This is the README file for FOLDALIGN version 2.1.0

CONTENTS:
=========

1.  CITATION
2.  WEBSITE
3.  INSTALLATION
4.  FOLDALIGN USAGE SUMMARY
5.  SCRIPTS
6.  SCORE MATRICES
7.  DIRECTORIES
8.  EXAMPLES
9.  LEGAL NOTICE



-------------------------------------------------------------------------------
1. CITATION:
============

J.H. Havgaard, E. Torarinsson, J. Gorodkin
Fast Pairwise Structural RNA Alignments by Pruning of the Dynamical Programming
Matrix
PLOS computational biology 2007.



-------------------------------------------------------------------------------
2. WEBSITE:
===========

http://foldalign.ku.dk

Extra documentation is avilable at the website.



-------------------------------------------------------------------------------
3. INSTALLATION:
================

Either:
In the FOLDALIGN directory type:
make

Or:
try the precompiled version in the bin directory.
It was compiled using gcc version 4.0.1 with options -O3 and -static on a Redhat
linux 3.4.4 with a 2.6.9 kernel. The machine used was an Intel Pentium 4 system.



-------------------------------------------------------------------------------
4. FOLDALIGN USAGE SUMMARY:
===========================

bin/foldalign [options] input_files

The input_files are by default assumed to be in fasta format. If one file is
given then all sequences are aligned to all the other sequences in that file.
If two files are given then all sequences in the first file are aligned to all
the sequences in the second file. Files in the tab format (see the format
option) are treated in the same way. When using the pair format only one file
can be read, and only the respective pairs are aligned.

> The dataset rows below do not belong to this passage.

-- ==== Sys2Proof/Laws/State.lean ====
section
/-! SUPPORT. What an update of a core or a thread leaves of the other parts of the state, field by field, and what the thread
it names holds afterwards. -/

namespace Sys2Proof.Machine

/-! `setCore` changes cores only. -/

@[simp] theorem setCore_agenda (s : State) (c : Nat) (k : Core) : (s.setCore c k).agenda = s.agenda := rfl
@[simp] theorem setCore_cur (s : State) (c : Nat) (k : Core) : (s.setCore c k).cur = s.cur := rfl
@[simp] theorem setCore_slot (s : State) (c : Nat) (k : Core) : (s.setCore c k).slot = s.slot := rfl
@[simp] theorem setCore_mem (s : State) (c : Nat) (k : Core) : (s.setCore c k).mem = s.mem := rfl
@[simp] theorem setCore_poison (s : State) (c : Nat) (k : Core) : (s.setCore c k).poison = s.poison := rfl
@[simp] theorem setCore_resvs (s : State) (c : Nat) (k : Core) : (s.setCore c k).resvs = s.resvs := rfl
@[simp] theorem setCore_clock (s : State) (c : Nat) (k : Core) : (s.setCore c k).clock = s.clock := rfl
@[simp] theorem setCore_ticks (s : State) (c : Nat) (k : Core) : (s.setCore c k).ticks = s.ticks := rfl
@[simp] theorem setCore_mbs (s : State) (c : Nat) (k : Core) : (s.setCore c k).mbs = s.mbs := rfl
@[simp] theorem setCore_snaps (s : State) (c : Nat) (k : Core) : (s.setCore c k).snaps = s.snaps := rfl
@[simp] theorem setCore_gustPool (s : State) (c : Nat) (k : Core) : (s.setCore c k).gustPool = s.gustPool := rfl
@[simp] theorem setCore_gusts (s : State) (c : Nat) (k : Core) : (s.setCore c k).gusts = s.gusts := rfl
@[simp] theorem setCore_spare (s : State) (c : Nat) (k : Core) : (s.setCore c k).spare = s.spare := rfl
@[simp] theorem setCore_streams (s : State) (c : Nat) (k : Core) : (s.setCore c k).streams = s.streams := rfl
@[simp] theorem setCore_egress (s : State) (c : Nat) (k : Core) : (s.setCore c k).egress = s.egress := rfl
@[simp] theorem setCore_macFree (s : State) (c : Nat) (k : Core) : (s.setCore c k).macFree = s.macFree := rfl
@[simp] theorem setCore_gen (s : State) (c : Nat) (k : Core) : (s.setCore c k).gen = s.gen := rfl
@[simp] theorem setCore_queue (s : State) (c : Nat) (k : Core) : (s.setCore c k).queue = s.queue := rfl
@[simp] theorem setCore_queuePort (s : State) (c : Nat) (k : Core) : (s.setCore c k).queuePort = s.queuePort := rfl
@[simp] theorem setCore_claimers (s : State) (c : Nat) (k : Core) : (s.setCore c k).claimers = s.claimers := rfl
@[simp] theorem setCore_slices (s : State) (c : Nat) (k : Core) : (s.setCore c k).slices = s.slices := rfl
@[simp] theorem setCore_queues (s : State) (c : Nat) (k : Core) : (s.setCore c k).queues = s.queues := rfl
@[simp] theorem setCore_lastQueue (s : State) (c : Nat) (k : Core) : (s.setCore c k).lastQueue = s.lastQueue := rfl
@[simp] theorem setCore_programs (s : State) (c : Nat) (k : Core) : (s.setCore c k).programs = s.programs := rfl
@[simp] theorem setCore_handles (s : State) (c : Nat) (k : Core) : (s.setCore c k).handles = s.handles := rfl
@[simp] theorem setCore_frames (s : State) (c : Nat) (k : Core) : (s.setCore c k).frames = s.frames := rfl
@[simp] theorem setCore_frameSeq (s : State) (c : Nat) (k : Core) : (s.setCore c k).frameSeq = s.frameSeq := rfl
@[simp] theorem setCore_contexts (s : State) (c : Nat) (k : Core) : (s.setCore c k).contexts = s.contexts := rfl
@[simp] theorem setCore_gens (s : State) (c : Nat) (k : Core) : (s.setCore c k).gens = s.gens := rfl
@[simp] theorem setCore_gangs (s : State) (c : Nat) (k : Core) : (s.setCore c k).gangs = s.gangs := rfl
@[simp] theorem setCore_gangPort (s : State) (c : Nat) (k : Core) : (s.setCore c k).gangPort = s.gangPort := rfl
@[simp] theorem setCore_parts (s : State) (c : Nat) (k : Core) : (s.setCore c k).parts = s.parts := rfl
@[simp] theorem setCore_errq (s : State) (c : Nat) (k : Core) : (s.setCore c k).errq = s.errq := rfl
@[simp] theorem setCore_squall (s : State) (c : Nat) (k : Core) : (s.setCore c k).squall = s.squall := rfl
@[simp] theorem setCore_shed (s : State) (c : Nat) (k : Core) : (s.setCore c k).shed = s.shed := rfl
@[simp] theorem setCore_boot (s : State) (c : Nat) (k : Core) : (s.setCore c k).boot = s.boot := rfl
@[simp] theorem setCore_link (s : State) (c : Nat) (k : Core) : (s.setCore c k).link = s.link := rfl
@[simp] theorem setCore_flight (s : State) (c : Nat) (k : Core) : (s.setCore c k).flight = s.flight := rfl
@[simp] theorem setCore_services (s : State) (c : Nat) (k : Core) : (s.setCore c k).services = s.services := rfl
@[simp] theorem setCore_shootdowns (s : State) (c : Nat) (k : Core) : (s.setCore c k).shootdowns = s.shootdowns := rfl
@[simp] theorem setCore_fatal (s : State) (c : Nat) (k : Core) : (s.setCore c k).fatal = s.fatal := rfl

The most important options are
-h or -help          Prints the help text for all options. Including those not
                     described here.

-max_length <number> Set the maximum motif length (lambda) to <number>. This is
		     only used for local alignment. The final alignment can not
		     belonger than <number> nucleotides + gaps.

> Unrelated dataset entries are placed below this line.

/-- What the end of a thread's activation by an exit leaves and takes (R394). -/
theorem endThread_next (w : State) (c n : Nat) (a : Activation) (ha : (w.thread c n).act = some a)
    (hb : a.gang.isSome = true → (w.thread c n).sbuf = []) (hw : (w.thread c n).stopWhy = 0) :
    ActivationEnds w (w.endThread c n .exit) c n ∧ ((w.endThread c n .exit).core c).succQ = (w.core c).succQ ∧
      ((w.endThread c n .exit).thread c n).shadow = (w.thread c n).shadow := by
  have h1 := unlinkSlot_beside w c n
  have he : w.endThread c n .exit =
      (((w.unlinkSlot c n).endProgram (w.thread c n) .exit).endActivation c n .exit).endLine c (w.thread c n) := by
    unfold State.endThread; simp [hw]
  rw [he]
  generalize w.unlinkSlot c n = s1 at h1
  have h2 := endProgram_next s1 (w.thread c n) a ha
  dsimp only at h2
  generalize s1.endProgram (w.thread c n) .exit = s2 at h2
  obtain ⟨p1, p2, p3, p4, p5⟩ := h2
  have hc : ∀ d, s2.core d = s1.core d := fun d => by unfold State.core; rw [p1]
  have ht : s2.thread c n = w.thread c n := by
    show (s2.core c).thread n = (w.core c).thread n; rw [hc, (h1.6 c).thread]
  have h3 := endActivation_next s2 c n a (by rw [ht]; exact ha) (by rw [ht]; exact hb)
  dsimp only at h3
  generalize s2.endActivation c n .exit = s3 at h3
  have h4 := endLine_stores s3 c (w.thread c n)
  generalize s3.endLine c (w.thread c n) = u at h4
  obtain ⟨⟨g1, g2, g3, g4, g5⟩, g6, ⟨g7, g8, g9⟩, ⟨g10, g11, g12, g13, g14⟩, g15, g16, g17, g18, g19⟩ := h3
  have uc := core_stores h4
  have ut : u.thread c n = s3.thread c n := by show (u.core c).thread n = _; rw [uc]; rfl
  obtain ⟨b, hx⟩ := (h1.6 c).cx
  have x2 : (s2.core c).cx = { (w.core c).cx with bounds := b } := by rw [hc, hx]
  have r2 : s2.resvs = w.resvs := p2.trans h1.1
  refine ⟨?_, ?_, ?_⟩
  · unfold ActivationEnds
    simp only [ha, Option.getD_some, ut, uc]
    refine ⟨⟨g1, g2, g3, ?_⟩, ?_, ⟨g7, g8, ?_⟩, ⟨?_, ?_, ?_, ?_, ?_⟩, ?_, ?_, ?_⟩
    · rw [g5, hc, (h1.6 c).dbg]
    · intro e hm
      have := g6 e (h4.5 e hm)
      rwa [r2] at this
    · rw [g9, x2]
    · rw [g10, x2]
    · rw [g11, x2]
    · intro h; rw [g12 h, x2]
    · intro h; rw [g13 h, x2]
    · intro h
      have hcl : (s2.core c).cx.clearing = [] := by rw [x2]; exact h
      rw [g14 hcl, x2]
    · intro p hp g hg hno m hm hst
      have hu : u.gangs = (s2.memberEnds p false).gangs := by rw [h4.2, g18, hp]
      have hgs : s2.gangs = w.gangs := p3.trans h1.2
      refine ⟨Gang.settle { g with
        members := FMap.put g.members p.2 { m with st := .exited, trig := true }
        aborted := g.aborted || false }, ?_, ?_, ?_⟩
      · rw [hu]
        unfold State.memberEnds State.modGang
        dsimp only
        rw [hgs]
        refine List.mem_map.mpr ⟨g, hg, ?_⟩
        simp [hno, hm, hst]
      · unfold Gang.settle; split <;> rfl
      · unfold Gang.settle
        split <;> simp
    · intro q hq
      obtain ⟨q1, q2, q3⟩ := p5 q hq
      have hQ : u.queueAt q = s2.queueAt q := by unfold State.queueAt; rw [h4.3, g15]
      have h0 : s1.queueAt q = w.queueAt q := by unfold State.queueAt; rw [h1.4]
      exact ⟨by rw [hQ]; exact q1, by rw [hQ, q2, h0], by rw [h4.4, g16, q3, h1.5]⟩
    · intro p m hk hd hs
      have hg : s2.gusts = w.gusts := p4.trans h1.3
      have h := g19 p m hk
      rw [hg] at h
      have hcore := h1.6 (256 + bits (FMap.get w.gusts p {}).reg.toNat 110 5)
      have hsv : (s2.core (256 + bits (FMap.get w.gusts p {}).reg.toNat 110 5)).saved = none := by
        rw [hc]; have := hcore.saved; rw [hs] at this; simpa using this
      have := h hd hsv
      obtain ⟨b', hx'⟩ := hcore.cx
      rw [this, hc, hx']
  · rw [uc, g17, hc, (h1.6 c).succQ]
  · rw [ut, g4, ht]

/-- What a buffered store's turn changes of its thread. -/
theorem performStore_next (s : State) (c n : Nat) :
    let u := s.performStore c n
    (u.thread c n).act = (s.thread c n).act ∧ (u.thread c n).stopWhy = (s.thread c n).stopWhy ∧
      (u.thread c n).shadow = (s.thread c n).shadow ∧ (u.thread c n).sbuf = (s.thread c n).sbuf.tail ∧
      (u.core c).succQ = (s.core c).succQ := by
  unfold State.performStore
  cases h : (s.thread c n).sbuf with
  | nil => simp [h]
  | cons e l =>
    dsimp only
    have ht : ((s.modThread c n fun t => { t with sbuf := l, seenBuf := t.seenBuf - 1 }).storeCells e).thread c n =
        { s.thread c n with sbuf := l, seenBuf := (s.thread c n).seenBuf - 1 } := by
      have hc : ((s.modThread c n fun t => { t with sbuf := l, seenBuf := t.seenBuf - 1 }).storeCells e).thread c n =
          (s.modThread c n fun t => { t with sbuf := l, seenBuf := t.seenBuf - 1 }).thread c n := rfl
      rw [hc, thread_modThread, if_pos ⟨rfl, rfl⟩]
    have hq : (((s.modThread c n fun t => { t with sbuf := l, seenBuf := t.seenBuf - 1 }).storeCells e).core c).succQ =
        (s.core c).succQ := by
      show ((s.setCore c _).core c).succQ = _
      rw [core_setCore_same]; rfl
    rw [ht]
    exact ⟨rfl, rfl, rfl, rfl, hq⟩

/-- With all of its stores performed a thread's buffer is empty, and the thread stays otherwise. -/
theorem drainStores_next (s : State) (c n : Nat) :
    let u := s.drainStores c n
    (u.thread c n).act = (s.thread c n).act ∧ (u.thread c n).stopWhy = (s.thread c n).stopWhy ∧
      (u.thread c n).shadow = (s.thread c n).shadow ∧ (u.thread c n).sbuf = [] ∧ (u.core c).succQ = (s.core c).succQ := by
  unfold State.drainStores
  generalize hl : (s.thread c n).sbuf = l
  induction l generalizing s with
  | nil => exact ⟨rfl, rfl, rfl, hl, rfl⟩
  | cons e l ih =>
    obtain ⟨p1, p2, p3, p4, p5⟩ := performStore_next s c n
    obtain ⟨h1, h2, h3, h4, h5⟩ := ih (s.performStore c n) (by rw [p4, hl]; rfl)
    exact ⟨h1.trans p1, h2.trans p2, h3.trans p3, h4, h5.trans p5⟩

/-- What an `exit` that has taken its successors leaves, where nothing waits in the slot's shadow bank (R394). -/
theorem leaveWith_next (s : State) (l : List Successor) (hact : s.th.act.isSome = true) (hw : s.th.stopWhy = 0)
    (hs : s.th.shadow = none) :
    ActivationEnds (if l = [] ∧ s.act.gang = none then s else s.drain) (s.leaveWith l) s.cur s.slot ∧
      ((s.leaveWith l).core s.cur).succQ = (s.core s.cur).succQ ++ l := by
  obtain ⟨a, ha⟩ := Option.isSome_iff_exists.mp hact
  have hga : s.act = a := by unfold State.act; rw [ha]; rfl
  have hd := drainStores_next s s.cur s.slot
  have hv : ∃ v, (if l = [] ∧ s.act.gang = none then s else s.drain) = v ∧ (v.thread s.cur s.slot).act = some a ∧
      (v.thread s.cur s.slot).stopWhy = 0 ∧ (v.thread s.cur s.slot).shadow = none ∧
      (a.gang.isSome = true → (v.thread s.cur s.slot).sbuf = []) ∧ (v.core s.cur).succQ = (s.core s.cur).succQ := by
    refine ⟨_, rfl, ?_⟩
    split
    · rename_i h
      exact ⟨ha, hw, hs, fun hg => by rw [← hga, h.2] at hg; simp at hg, rfl⟩
    · exact ⟨hd.1.trans ha, hd.2.1.trans hw, hd.2.2.1.trans hs, fun _ => hd.2.2.2.1, hd.2.2.2.2⟩
  obtain ⟨v, ev, va, vw, vs, vb, vq⟩ := hv
  have el : s.leaveWith l = ((((v.modCore s.cur fun k => { k with succQ := k.succQ ++ l }).pm s.cur 0x02 1).mirrorKeep s.cur
      s.slot).endThread s.cur s.slot .exit).swapBank s.cur s.slot := by
    unfold State.leaveWith
    rw [← ev]
    have : (l.isEmpty && s.act.gang.isNone) = true ↔ l = [] ∧ s.act.gang = none := by simp
    simp only [this]
  rw [ev, el]
  generalize s.cur = c at *
  generalize s.slot = n at *
  have hm : ∀ d, (v.modCore c fun k => { k with succQ := k.succQ ++ l }).core d =
      if d = c then { v.core c with succQ := (v.core c).succQ ++ l } else v.core d := fun d => core_modCore v c d _
  have hr : (v.modCore c fun k => { k with succQ := k.succQ ++ l }).resvs = v.resvs ∧
      (v.modCore c fun k => { k with succQ := k.succQ ++ l }).gangs = v.gangs ∧
      (v.modCore c fun k => { k with succQ := k.succQ ++ l }).gusts = v.gusts ∧
      (v.modCore c fun k => { k with succQ := k.succQ ++ l }).queues = v.queues ∧
      (v.modCore c fun k => { k with succQ := k.succQ ++ l }).gangPort = v.gangPort := ⟨rfl, rfl, rfl, rfl, rfl⟩
  generalize (v.modCore c fun k => { k with succQ := k.succQ ++ l }) = s1 at *
  have h2 := pm_keeps s1 c 0x02 1
  generalize s1.pm c 0x02 1 = s2 at *
  have h3 := mirrorKeep_keeps s2 c n
  generalize s2.mirrorKeep c n = w at *
  have hx : ∀ d, (w.core d).cx = (v.core d).cx ∧ (w.core d).saved = (v.core d).saved ∧ (w.core d).dbg = (v.core d).dbg := by
    intro d
    rw [h3.1]
    obtain ⟨k1, k2, k3, -⟩ := h2.1 d
    rw [k1, k2, k3, hm]
    split
    · rename_i h; subst h; exact ⟨rfl, rfl, rfl⟩
    · exact ⟨rfl, rfl, rfl⟩
  have hq : (w.core c).succQ = (s.core c).succQ ++ l := by
    rw [h3.1, (h2.1 c).2.2.2, hm, if_pos rfl]; exact congrArg (· ++ l) vq
  have ht : w.thread c n = v.thread c n := by
    show (w.core c).thread n = (v.core c).thread n
    unfold Core.thread; rw [(hx c).1]
  have he := endThread_next w c n a (by rw [ht]; exact va) (by rw [ht]; exact vb) (by rw [ht]; exact vw)
  rw [ht, vs] at he
  have hb : (w.endThread c n .exit).swapBank c n = w.endThread c n .exit := by
    have h : (((w.endThread c n .exit).core c).thread n).shadow = none := he.2.2
    unfold State.swapBank State.loadedDue Core.loadedGone
    simp [h]
  rw [hb]
  refine ⟨activationEnds_congr (fun d => (hx d).1) (hx c).2.2 (fun d => (hx d).2.1) ?_ ?_ ?_ ?_ ?_ he.1, he.2.1.trans hq⟩
  · rw [h3.2.1, h2.2.1, hr.1]
  · rw [h3.2.2.1, h2.2.2.1, hr.2.1]
  · rw [h3.2.2.2.1, h2.2.2.2.1, hr.2.2.1]
  · rw [h3.2.2.2.2.1, h2.2.2.2.2.1, hr.2.2.2.1]
  · rw [h3.2.2.2.2.2, h2.2.2.2.2.2, hr.2.2.2.2]
end Sys2Proof.Machine
end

-max_diff <number>   Set the maximum length difference (delta) to <number>. The
                     maximum length difference between two subsequences being
		     aligned. By default 25 nt. For global alignments where the
		     length difference between the input sequences is more the
		     25 nt. -max_diff is set to 1.1 times the length difference.

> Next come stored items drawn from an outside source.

/-- The major opcode of an instruction; none for an event (R348). -/
def majorOf : Instr → Option Nat
  | .add _ _ _ | .sub _ _ _ | .and _ _ _ | .or _ _ _ | .xor _ _ _ | .andn _ _ _ | .sll _ _ _ | .srl _ _ _
  | .sra _ _ _ | .rol _ _ _ | .slt _ _ _ | .sltu _ _ _ | .min _ _ _ | .max _ _ _ | .minu _ _ _ | .maxu _ _ _
  | .mul _ _ _ | .mulh _ _ _ | .mulhu _ _ _ | .div _ _ _ | .divu _ _ _ | .rem _ _ _ | .remu _ _ _ | .clz _ _
  | .ctz _ _ | .popc _ _ | .sextB _ _ | .sextH _ _ | .zextB _ _ | .zextH _ _ | .bfx _ _ _ | .bfi _ _ _ => some 0x01
  | .addi _ _ _ => some 0x02
  | .andi _ _ _ => some 0x03
  | .ori _ _ _ => some 0x04
  | .xori _ _ _ => some 0x05
  | .slti _ _ _ => some 0x06
  | .sltiu _ _ _ => some 0x07
  | .lui _ _ => some 0x08
  | .slli _ _ _ | .srli _ _ _ | .srai _ _ _ => some 0x09
  | .addpi _ _ _ => some 0x0A
  | .addp _ _ _ | .subp _ _ _ | .movp _ _ => some 0x0B
  | .beq _ _ _ => some 0x10
  | .bne _ _ _ => some 0x11
  | .blt _ _ _ => some 0x12
  | .bge _ _ _ => some 0x13
  | .bltu _ _ _ => some 0x14
  | .bgeu _ _ _ => some 0x15
  | .bkany _ _ | .bkall _ _ | .bknone _ _ => some 0x16
  | .bceos _ _ => some 0x17
  | .j _ | .jal _ => some 0x18
  | .jalr _ _ _ | .jalrFar _ _ _ => some 0x19
  | .dbnz _ _ => some 0x1A
  | .lb _ _ _ => some 0x20
  | .lbu _ _ _ => some 0x21
  | .lh _ _ _ => some 0x22
  | .lhu _ _ _ => some 0x23
  | .lw _ _ _ => some 0x24
  | .ld _ _ _ => some 0x25
  | .sb _ _ _ => some 0x26
  | .sh _ _ _ => some 0x27
  | .sw _ _ _ => some 0x28
  | .sd _ _ _ => some 0x29
  | .vld _ _ _ _ => some 0x2A
  | .vst _ _ _ _ => some 0x2B
  | .pf _ _ _ => some 0x2C
  | .amoaddW _ _ _ _ _ _ | .amoaddD _ _ _ _ _ _ | .amoandW _ _ _ _ _ _ | .amoandD _ _ _ _ _ _ | .amoorW _ _ _ _ _ _
  | .amoorD _ _ _ _ _ _ | .amoxorW _ _ _ _ _ _ | .amoxorD _ _ _ _ _ _ | .amominW _ _ _ _ _ _ | .amominD _ _ _ _ _ _
  | .amomaxW _ _ _ _ _ _ | .amomaxD _ _ _ _ _ _ | .amominuW _ _ _ _ _ _ | .amominuD _ _ _ _ _ _
  | .amomaxuW _ _ _ _ _ _ | .amomaxuD _ _ _ _ _ _ | .amoswapW _ _ _ _ _ _ | .amoswapD _ _ _ _ _ _
  | .amofadd _ _ _ _ _ _ | .casW _ _ _ _ _ _ | .casD _ _ _ _ _ _ | .lrW _ _ _ _ _ | .lrD _ _ _ _ _ | .scW _ _ _ _ _ _
  | .scD _ _ _ _ _ _ | .fence _ _ _ | .fencei | .barv _ _ _ | .barw _ _ _ | .trig | .waitdep _ | .wrs _ _
  | .fput _ _ _ | .fget _ _ | .freset _ _ => some 0x2D
  | .vadd _ _ _ _ _ _ | .vsub _ _ _ _ _ _ | .vmul _ _ _ _ _ _ | .vmin _ _ _ _ _ _ | .vmax _ _ _ _ _ _ | .vabs _ _ _ _
  | .vneg _ _ _ _ | .vand _ _ _ _ _ | .vor _ _ _ _ _ | .vxor _ _ _ _ _ | .vandn _ _ _ _ _ | .vsll _ _ _ _ _
  | .vsrl _ _ _ _ _ | .vsra _ _ _ _ _ | .vclamp _ _ _ _ _ _ | .vdot _ _ _ _ _ _ => some 0x30
  | .vaddF _ _ _ _ _ | .vsubF _ _ _ _ _ | .vmulF _ _ _ _ _ | .vminF _ _ _ _ _ | .vmaxF _ _ _ _ _ | .vabsF _ _ _ _
  | .vnegF _ _ _ _ | .vfma _ _ _ _ _ | .vfms _ _ _ _ _ | .vclampF _ _ _ _ _ | .vdotF _ _ _ _ _ => some 0x31
  | .vcmpEq _ _ _ _ _ _ | .vcmpNe _ _ _ _ _ _ | .vcmpLt _ _ _ _ _ _ | .vcmpLe _ _ _ _ _ _ | .vcmpGt _ _ _ _ _ _
  | .vcmpGe _ _ _ _ _ _ | .vsel _ _ _ _ _ | .kmovX _ _ | .kand _ _ _ | .kor _ _ _ | .kxor _ _ _ | .knot _ _
  | .kmovK _ _ | .kpopc _ _ | .kfirst _ _ | .kgen _ _ => some 0x32
  | .vcvt _ _ _ _ _ | .vexp2 _ _ _ _ | .vlog2 _ _ _ _ | .vrcp _ _ _ _ | .vrsqrt _ _ _ _ | .vpopc _ _ _ _ => some 0x33
  | .vredsum _ _ _ _ _ | .vredmax _ _ _ _ _ | .vredmin _ _ _ _ _ | .vargmax _ _ _ _ _ | .vscan _ _ _ _
  | .vperm _ _ _ _ _ | .vslide _ _ _ _ _ | .vtopk _ _ _ _ _ _ | .vbcast _ _ _ _ | .vmvx _ _ _ _ | .vins _ _ _ _
  | .vmov _ _ _ _ => some 0x34
  | .vldg _ _ _ _ _ | .vsts _ _ _ _ _ => some 0x35
  | .mma _ _ | .mmv _ _ | .mldb _ _ | .mldbS _ _ | .mst _ _ | .mrd _ _ _ | .mzero _ | .mring _ _ _ | .mvgo _ _
  | .mvred _ _ | .mvst _ _ | .mvkill _ | .sbind _ _ _ | .cbind _ _ _ | .sunbind _ | .cret _ | .ceos _ | .cwait _ _ _
  | .cadd _ _ | .cset _ _ | .crd _ _ | .mw _ _ | .send _ _ _ | .sendw _ _ _ | .exit _ _ | .bind _ _ _ | .unbind _ _
  | .yield | .mbopen _ _ | .mbpub _ _ _ | .mbld _ _ _ | .mbsnap _ _ _ | .mbver _ _ | .tnow _ | .tuntil _ _ _
  | .swget _ _ _ | .swadv _ _ _ | .gust _ _ | .gustrel _ | .gustq _ _ | .qpost _ | .qclaim _ _ | .hacc _ _
  | .lpin _ _ | .lunpin _ _ | .lfill _ _ _ | .ldrop _ _ _ | .lprobe _ _ | .glaunch _ _ | .gabort _ _ _ => some 0x38
  | .ecall | .ebreak | .eret | .halt | .tinv _ _ | .csrr _ _ | .csrw _ _ | .csrs _ _ | .csrc _ _ | .ewr _ _
  | .erd _ _ | .safe _ _ => some 0x39
  | .pfxExt _ | .pfxOpt _ => some 0x3F
  | .illegalEncoding _ | .messageArrival _ | .inboxPortAccept _ | .messageDispatch _ | .creditReturn _
  | .successorSend _ | .unboundHoldExpiry _ | .gangRequestAccept | .placementPass | .gangMemberStart _ _
  | .triggerNotice _ | .l1ResizeComplete _ | .pageWalkComplete _ _ | .translationReplay _ | .translationAbort _
  | .storeBufferPerform _ _ | .hostMemoryAccess _ | .matrixCommandComplete _ | .latchFillComplete _ _
  | .handoffClaim _ | .handoffComplete _ | .moverElement _ _ | .channelBeatArrival _ | .channelCreditReturn _
  | .remoteCaddArrival _ | .squallScan | .tickDelivery _ | .tickStart _ _ | .budgetExpiry _ _ | .budgetKill _ _
  | .mbsnapCopyComplete _ | .gustCodeStart _ | .gustHoldExpiry _ | .gustRelocation _ | .heartbeatSend
  | .heartbeatReceive | .heartbeatWindowExpiry | .fatalErrorMessage | .hsctlTake | .mirrorPublishReceive _
  | .keepRegionMirrorReceive _ | .timeSourceCorrection _ | .streamRecordArrival _ _ | .ingestRecordCommit _
  | .decodeTick _ | .decodeTickLate _ | .tuntilTimerExpiry _ _ | .egressLaunch _ | .serviceStepScheduler _
  | .stepBoundary | .samplingQueuePost _ | .lineMissEvent _ | .lineFillEvent _ | .lineEvictionEvent _
  | .agentBudgetExpiry _ _ | .loaderStart _ | .loaderDescriptorComplete _ | .fgetParkRetry _ _ | .futureWake _ _
  | .queuePacketStart _ _ | .doorbellWrite _ _ | .reconcilePass | .serviceInstallContext _ | .serviceShootdown _
  | .shootdownComplete | .serviceCreateQueue _ | .serviceDestroyQueue _ | .queueDestroyComplete _
  | .serviceLoadCodeObject _ _ | .serviceMigratePage _ | .serviceSetFrameOwner _ | .serviceUnknown _
  | .thermalControlTick _ _ | .partitionEntryWrite _ _ | .partitionHalt _ | .partitionResume _ | .partitionSave _
  | .partitionRestore _ | .partitionSpill _ | .partitionFill _ | .partitionCommandComplete _ | .correctableError _ _
  | .uncorrectableError _ _ | .fatalError _ _ | .errqWrite _ | .msixWindowExpiry _ | .dbgHaltreq _ | .dbgResume _
  | .dbgStep _ | .dbgBksync _ | .bksyncComplete _ | .dbgdatAccess _ _ | .logDwellExpiry _ _ | .logctlWrite _ _
  | .pmselWrite _ _ | .tickEntryWrite _ _ | .mailboxSlotWrite _ _ | .gustPoolWrite _ | .gustProfileWrite _ _
  | .tmctlWrite _ | .timedStreamWrite _ _ | .treeTemplateWrite _ _ | .eventTableRowWrite _ _ _ | .sqcfgWrite _
  | .shedctlWrite _ | .feataccWrite _ | .perstRelease | .bootGo | .bootVerifyComplete _ | .attestRequest
  | .attestComplete | .registerWrite _ _ _ | .requestResponse _ _ | .wrsTimeout _ _ | .barrierArrival _
  | .perstAssert | .sourceLockLoss => none

/-- The word of an instruction carries its major opcode, which has a row. -/
def Opcode.Statement (i : Instr) : Prop :=
  ∀ op, majorOf i = some op → wordField (encode i).toNat 26 6 = op ∧ rowsOf op ≠ []

theorem Opcode.of_word {i : Instr} (op v : Nat) (he : encode i = BitVec.ofNat 32 v) (hm : majorOf i = some op)
    (hop : v % 2 ^ 32 / 2 ^ 26 % 2 ^ 6 = op) (hr : (rowsOf op).isEmpty = false) : Opcode.Statement i := by
  intro o ho
  obtain rfl : op = o := by rw [hm] at ho; exact Option.some.inj ho
  refine ⟨?_, fun h => by rw [h] at hr; exact Bool.noConfusion hr⟩
  rw [he, wordField, BitVec.toNat_ofNat, hop]

theorem Opcode.of_event {i : Instr} (hm : majorOf i = none) : Opcode.Statement i := by
  intro o ho
  rw [hm] at ho
  cases ho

-score_matrix <file_name> Change the default score matrix to the one in the file
		     <file_name>. An example of a score matrix is in the file
		     called:
		     scorematrix/scanning.default.fmat
		     The values in this matrix are the same as the default
		     values (The default values are hardcode in the
		     src/scorematrix.cxx file). If option -global is used a
		     different set of parameters is used. The parameters which
		     have been changed can be seen in the file:
		     scorematrix/global.fmat.

-format <type>       Controls the input format. FOLDALIGN can handle four input
                     formats: fasta (one or two fasta files), tab
		     (one or two tab delimited files, format:
		     name\sequence\tnot_used\tcomment), pair (one file only.
		     format: name_1\tseq_1\tname_2\tseq_2\toption1 option2 ...),
		     commandline (two sequences on the commandline).

-plot_score	     Print the best alignment score/divided by the log of the
                     subseqence length for each pair of positions in the two
		     sequences. Produces a lot of output, but is necessary if
		     more than the best local alignment is needed.

-global  	     Make global alignments instead of local alignments.

-summary             Limits the output to the header, which makes it easier for
                     a human to look at the structures. Be warned that some of
		     the often used information is missing in this output.



-------------------------------------------------------------------------------
5. SCRIPTS:
===========

locateHits.
  The locateHits finds non-overlapping hits in FOLDALIGN output. It reads from
  standard in or files. FOLDALIGN has to be run with option -plot_score or
  -no_backtrack. Use option -help to get a small help text.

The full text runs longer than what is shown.